Diabetes 2013 July-24


The role of innate immune cells in obese adipose tissue inflammation and development of insulin resistance

Thromb Haemost. 2013 Mar 5;109(3):399-406.

Jindrich Chmelar,1, 2, Kyoung-Jin Chung,1, Triantafyllos Chavakis 1

1 on Vascular Inflammation, Diabetes and Kidney, Department of Medicine, University Clinic Carl-Gustav-Carus, Technical University Dresden, Fetscherstrasse 74, 01307 Dresden, Germany

2 Institute of Parasitology, Biology Centre, ASCR, Branišovská 31, 370 05 České Budějovice, Czech Republic


BACKGROUND: Obesity is characterized by a chronic state of low grade inflammation in different tissues including the vasculature. There is a causal link between adipose tissue inflammation and obesity-related metabolic complications, such as the development of insulin resistance and subsequently of type 2 diabetes. Many immune cell types were found to be involved in the development and promotion of these metabolic complications. For several years, however, the focus was aimed mainly at adipose tissue macrophages and T-cell subpopulations. Several recent major works showed that other leukocyte populations of innate branch of immunity, i.e. dendritic cells, mast cells, neutrophils, natural killer cells and eosinophils are also important in the obesity, having specific roles.

DESIGN: In this review we overviewed thoroughly the state of knowledge about the role of various innate immune cells in obesity and related metabolic disorders.

RESULTS: Several recent works revealed the importance of innate immune cells -apart from macrophages- in obesity: Dendritic cells seem to positively affect the infiltration of pro-inflammatory M1 macrophages into adipose tissue 1, neutrophils can promote macrophages infiltration, but also influence insulin resistance directly by the secretion of elastase 2. Eosinophils were found to sustain the presence of antiinflammatory M2 macrophages in white adipose tissue by secreting IL-4 and IL-13, thus keeping normal physiological state in the lean adipose tissue 3. Mast cells are important inflammatory modulators, resident in various tissues including white adipose tissue.  Mast cell deficiency or prevention from degranulation leads to protection from obesity and from metabolic dysregulation in mice 4. This is just a brief summary, which is in graphical form described in the figure 1.

CONCLUSION: Other leukocyte populations, aside macrophages, have been neglected in obesity and diabetes research for some time, but recent findings showed that all immune cell types play some role in the development of obesity related complications.

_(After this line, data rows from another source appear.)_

-- ==== Sys2Proof/Proofs/CanonicalCare.lean ====
section
/-! # Canonical memory: care of memory, power and boot -/

namespace Sys2Proof.Machine
open Sys2Proof

variable {s : State}

/-! ### Care of memory, power and boot -/

/-- What an access of a care command leaves. -/
def CareRd.Canonical : CareRd → Prop
  | .wait t | .refused t | .at_ _ _ t => t.Canonical

/-- The state that an access of a care command leaves, by the equation that names it. -/
theorem CareRd.Canonical.of_eq {o o' : CareRd} (ho : o.Canonical) (h : o = o') : o'.Canonical := h ▸ ho

/-- Entries left out of a map in canonical form. -/
theorem smWf_filter {α : Type} {d : α} {m : SMap α} (p : Nat × α → Bool) (h : smWf d m) : smWf d (m.filter p) :=
  ⟨h.1.filter _, fun q hq => h.2 q (List.mem_filter.1 hq).1⟩

section
variable (hs : s.Canonical)
include hs

theorem carePlace_canonical (cx num line : Nat) (va : Word) (w : Bool) :
    (s.carePlace cx num line va w).Canonical := by
  unfold State.carePlace
  extract_lets entry t
  have ht : t.Canonical := hs
  split
  · exact hs
  · exact ht
  · split
    case h_1 heq => exact heard_canonical ht (xlateFor_eq_canonical ht heq)
    case h_2 heq =>
      have hu := xlateFor_eq_canonical ht heq
      dsimp only
      split
      · exact rouse_canonical hu _ _
      · exact hu
    case h_3 heq =>
      exact (canonical_ite _ _ _).2 ⟨fun _ => addFault_canonical (xlateFor_eq_canonical ht heq) _ _, fun _ => ht⟩

@[simp] theorem wrRecord_canonical (cx : Nat) (a : Active) (fields : List (Nat × List Byte)) :
    (s.wrRecord cx a fields).Canonical := by
  have hcare := carePlace_canonical hs cx a.cmd.num recordLine a.cmd.kind.careVa true
  unfold State.wrRecord
  dsimp only
  split
  case h_1 heq => exact hcare.of_eq heq
  case h_2 heq => exact modActive_canonical (hcare.of_eq heq) _ _ _ _
  case h_3 heq =>
    exact modActive_canonical (foldl_canonical (hcare.of_eq heq) fun _ _ ht => wrPlace_canonical ht _ _ _) _ _ _ _

@[simp] theorem setMigr_canonical (a m : Nat) : (s.setMigr a m).Canonical := by
  simp [State.setMigr, hs]
@[simp] theorem setFilter_canonical (cx num : Nat) (f : Option Filter) : (s.setFilter cx num f).Canonical := by
  simp [State.setFilter, hs]

@[simp] theorem copyLine_canonical (cx : Nat) (a : Active) (r : MigRec) : (s.copyLine cx a r).Canonical := by
  unfold State.copyLine
  grind [eccLine_canonical, mark_canonical, modActive_canonical, rouse_canonical, useCh_canonical, wrMem_canonical]

@[simp] theorem migWrite_canonical (cx : Nat) (a : Active) : (s.migWrite cx a).Canonical := by
  simp [State.migWrite, hs]

@[simp] theorem migEnd_canonical (cx : Nat) (a : Active) (status rounds dirty : Nat) :
    (s.migEnd cx a status rounds dirty).Canonical := by
  simp [State.migEnd, hs]

@[simp] theorem migStart_canonical (cx : Nat) (a : Active) (va : Word) : (s.migStart cx a va).Canonical := by
  have hcare := carePlace_canonical hs cx a.cmd.num 0 va true
  unfold State.migStart
  split
  case h_1 heq => exact hcare.of_eq heq
  case h_2 heq => exact modActive_canonical (hcare.of_eq heq) _ _ _ _
  case h_3 heq =>
    have hu := rdPlace_canonical (hcare.of_eq heq)
    grind [modActive_canonical, migEnd_canonical, setFilter_canonical, setMigr_canonical]

@[simp] theorem migMark_canonical (cx : Nat) (a : Active) : (s.migMark cx a).Canonical := by
  unfold State.migMark
  split <;> simp [hs]

@[simp] theorem migRound_canonical (cx : Nat) (a : Active) : (s.migRound cx a).Canonical := by
  unfold State.migRound
  grind [copyLine_canonical, migEnd_canonical, migMark_canonical, modActive_canonical, report_canonical,
    setFilter_canonical, setMigr_canonical]

@[simp] theorem execMigrateExecute_goesOn (cx : Nat) : GoesOn (execMigrateExecute cx s) := by
  unfold execMigrateExecute
  split <;> simp [hs]

@[simp] theorem migClose_canonical (cx : Nat) (a : Active) (n : Nat) : (s.migClose cx a n).Canonical := by
  unfold State.migClose
  grind [confirmToken_canonical, copyLine_canonical, migEnd_canonical, modActive_canonical, rouse_canonical,
    setFilter_canonical, setMigr_canonical, wrMem_canonical]

@[simp] theorem execMigrateClose_goesOn (cx : Nat) : GoesOn (execMigrateClose cx s) := by
  simp only [execMigrateClose, goesOn_next]
  split
  · exact hs
  · refine getD_canonical hs fun u hu => ?_
    obtain ⟨n, -, rfl⟩ := Option.map_eq_some_iff.1 hu
    exact migClose_canonical hs cx _ n

@[simp] theorem wrCode_canonical (host : Bool) (p m code : Nat) : (s.wrCode host p m code).Canonical := by
  simp [State.wrCode, hs]
@[simp] theorem scrubWrite_canonical (cx : Nat) (a : Active) : (s.scrubWrite cx a).Canonical := by
  simp [State.scrubWrite, hs]

@[simp] theorem scrubEnd_canonical (cx : Nat) (a : Active) (status done : Nat) :
    (s.scrubEnd cx a status done).Canonical := by
  simp [State.scrubEnd, hs]

@[simp] theorem restCodes_canonical (cx : Nat) (a : Active) (fuel m : Nat) :
    (State.restCodes cx a fuel m s).Canonical := by
  induction fuel generalizing s m with
  | zero => exact hs
  | succ fuel ih =>
    have hcare := carePlace_canonical hs cx a.cmd.num (2 * m + 2) (a.bitmap m) true
    unfold State.restCodes
    dsimp only
    split
    · exact scrubEnd_canonical hs _ _ _ _
    · split
      case h_1 heq => exact modActive_canonical (hcare.of_eq heq) _ _ _ _
      case h_2 heq => exact scrubEnd_canonical (hcare.of_eq heq) _ _ _ _
      case h_3 heq => exact ih (wrCode_canonical (hcare.of_eq heq) _ _ _ _) _

@[simp] theorem scrubStop_canonical (cx : Nat) (a : Active) : (s.scrubStop cx a).Canonical := by
  simp [State.scrubStop, hs]

@[simp] theorem scrubStart_canonical (cx : Nat) (a : Active) (va : Word) : (s.scrubStart cx a va).Canonical := by
  have hcare := carePlace_canonical hs cx a.cmd.num 0 va true
  unfold State.scrubStart
  split
  case h_1 heq => exact hcare.of_eq heq
  case h_2 heq => exact modActive_canonical (hcare.of_eq heq) _ _ _ _
  case h_3 heq =>
    have hu := rdPlace_canonical (hcare.of_eq heq)
    grind [modActive_canonical, scrubEnd_canonical]

@[simp] theorem scrubNext_canonical (cx : Nat) (a : Active) (ecc : Ecc) : (s.scrubNext cx a ecc).Canonical := by
  have hcare := carePlace_canonical hs cx a.cmd.num (2 * a.units + 1)
    (BitVec.ofNat 64 (field a.record 0 8 + 128 * a.units)) false
  unfold State.scrubNext
  extract_lets m
  split
  case h_1 heq => exact hcare.of_eq heq
  case h_2 heq => exact scrubStop_canonical (hcare.of_eq heq) _ _
  case h_3 t heq =>
    have hmap := carePlace_canonical (hcare.of_eq heq) cx a.cmd.num (2 * m + 2) (a.bitmap m) true
    split
    case h_1 heq => exact hmap.of_eq heq
    case h_2 heq => exact scrubStop_canonical (hmap.of_eq heq) _ _
    case h_3 heq =>
      have hu : State.Canonical _ := hmap.of_eq heq
      grind [rouse_canonical, useCh_canonical, checked_canonical, wrCode_canonical, modActive_canonical,
        scrubEnd_canonical]

@[simp] theorem execScrubLine_goesOn (cx : Nat) (ecc : Ecc) : GoesOn (execScrubLine cx ecc s) := by
  unfold execScrubLine
  split <;> simp [hs]

@[simp] theorem execPatrol_goesOn (die stack row : Nat) (line : Nat) (ecc : Ecc) :
    GoesOn (execPatrol die stack row line ecc s) := by
  simp [execPatrol, hs]

@[simp] theorem execPatrolPeriodEnd_goesOn (die stack : Nat) : GoesOn (execPatrolPeriodEnd die stack s) := by
  simp [execPatrolPeriodEnd, hs]
@[simp] theorem execRetrain_goesOn (die stack : Nat) : GoesOn (execRetrain die stack s) := by
  simp [execRetrain, hs]
@[simp] theorem execRetrainEnd_goesOn (die stack : Nat) : GoesOn (execRetrainEnd die stack s) := by
  simp [execRetrainEnd, hs]
@[simp] theorem execPStateChange_goesOn (die : Nat) (p : BitVec 2) : GoesOn (execPStateChange die p s) := by
  simp [execPStateChange, hs]
@[simp] theorem execC1Entry_goesOn (core : Nat) : GoesOn (execC1Entry core s) := by
  simp [execC1Entry, hs]
@[simp] theorem execC1Exit_goesOn (core : Nat) : GoesOn (execC1Exit core s) := by
  simp [execC1Exit, hs]

@[simp] theorem execC3Entry_goesOn (die : Nat) : GoesOn (execC3Entry die s) := by
  refine (goesOn_next _).2 ((canonical_ite _ _ _).2 ⟨fun _ => hs, fun _ => ?_⟩)
  refine (modHub_canonical _).2 ((modDie_canonical _ _).2 (foldl_canonical hs fun t g ht => ?_))
  split <;> simp [ht]

@[simp] theorem execC3Exit_goesOn (die : Nat) : GoesOn (execC3Exit die s) := by
  simp [execC3Exit, hs]

/-- Power off keeps the package's own memory out, and host memory as it is. -/
@[simp] theorem execPowerOff_goesOn : GoesOn (execPowerOff s) := by
  obtain ⟨hmem, hpois, hhost, hhpois⟩ := hs
  exact (goesOn_next _).2 ⟨smWf_filter _ hmem, smWf_filter _ hpois, hhost, hhpois⟩

@[simp] theorem readToken_canonical (addr : Word) : (s.readToken addr).2.Canonical := by
  simp [State.readToken, hs]
@[simp] theorem execDebugToken_goesOn (addr : Word) : GoesOn (execDebugToken addr s) := by
  simp [execDebugToken, hs]
@[simp] theorem scramble_canonical : (s.scramble).Canonical :=
  foldl_canonical hs fun _ _ ht => wrMem_canonical (freeBytes_canonical ht 1) _ _ _

@[simp] theorem execReturnRecord_goesOn (addr : Word) : GoesOn (execReturnRecord addr s) := by
  have ht := readToken_canonical hs addr
  refine (goesOn_next _).2 ((canonical_ite _ _ _).2 ⟨fun _ => ht, fun _ => ?_⟩)
  exact (modHub_canonical _).2 (scramble_canonical (foldl_canonical ht fun _ p hu => dropPart_canonical hu p))

@[simp] theorem execDebugRequest_goesOn (part : Nat) (act : DebugAct) (core : Nat) :
    GoesOn (execDebugRequest part act core s) := by
  unfold execDebugRequest
  (repeat' split) <;> simp [hs]

@[simp] theorem configure_canonical (addr : Word) (portsOk : Bool) : (s.configure addr portsOk).Canonical := by
  unfold State.configure
  generalize s.resolve true addr.toNat = place
  obtain ⟨h, a⟩ := place
  have ht := rdPlace_canonical hs h a 512
  dsimp -zeta only
  generalize s.rdPlace h a 512 = q at *
  obtain ⟨bs, t⟩ := q
  dsimp -zeta only at ht ⊢
  extract_lets key p u
  split
  · exact (modHub_canonical _).2 ht
  · have hu : u.Canonical := foldl_canonical ((modHub_canonical _).2 ht) fun _ _ hv => hv
    split
    · exact (modHub_canonical _).2 hu
    · exact (modHub_canonical _).2 (foldl_canonical hu fun _ _ hv => hv)

@[simp] theorem execConfigurationRecord_goesOn (rec : Word × Bool) : GoesOn (execConfigurationRecord rec s) := by
  simp only [execConfigurationRecord, goesOn_next]
  grind [configure_canonical, modHub_canonical]

@[simp] theorem execBoot_goesOn (up : BringUp) (hdm : Nat) : GoesOn (execBoot up hdm s) := by
  refine (goesOn_next _).2 ((canonical_ite _ _ _).2 ⟨fun _ => hs, fun _ => ?_⟩)
  extract_lets s₁
  have ht := freeBytes_canonical (s := s₁) hs 48
  split
  · exact hs
  · generalize s₁.freeBytes 48 = q at *
    obtain ⟨d, t⟩ := q
    dsimp -zeta only at ht ⊢
    extract_lets t₁ t₂
    have ht₁ : t₁.Canonical := (modHub_canonical _).2 ht
    have ht₂ : t₂.Canonical := foldl_canonical ht₁ fun _ _ hu => hu
    split
    · exact (modHub_canonical _).2 ht₁
    · split
      · exact (modHub_canonical _).2 ht₁
      · split
        · exact ht₂
        · exact configure_canonical ht₂ _ _

@[simp] theorem execAttest_goesOn (addr : Word) : GoesOn (execAttest addr s) :=
  (goesOn_next _).2 (wrPlace_canonical (takeFree_canonical (rdPlace_canonical ((modHub_canonical _).2 hs) _ _ _)) _ _ _)

end

end Sys2Proof.Machine

end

  1. Stefanovic-Racic M, Yang X, Turner MS, et al. Dendritic cells promote macrophage infiltration and comprise a substantial proportion of obesity-associated increases in CD11c+ cells in adipose tissue and liver. Diabetes. Sep 2012;61(9):2330-2339.
  2. Talukdar S, Oh DY, Bandyopadhyay G, et al. Neutrophils mediate insulin resistance in mice fed a high-fat diet through secreted elastase. Nat Med. Aug 5 2012.
  3. Wu D, Molofsky AB, Liang HE, et al. Eosinophils sustain adipose alternatively activated macrophages associated with glucose homeostasis. Science. Apr 8 2011;332(6026):243-247.
  4. Liu J, Divoux A, Sun J, et al. Genetic deficiency and pharmacological stabilization of mast cells reduce diet-induced obesity and diabetes in mice. Nat Med. Aug 2009;15(8):940-945.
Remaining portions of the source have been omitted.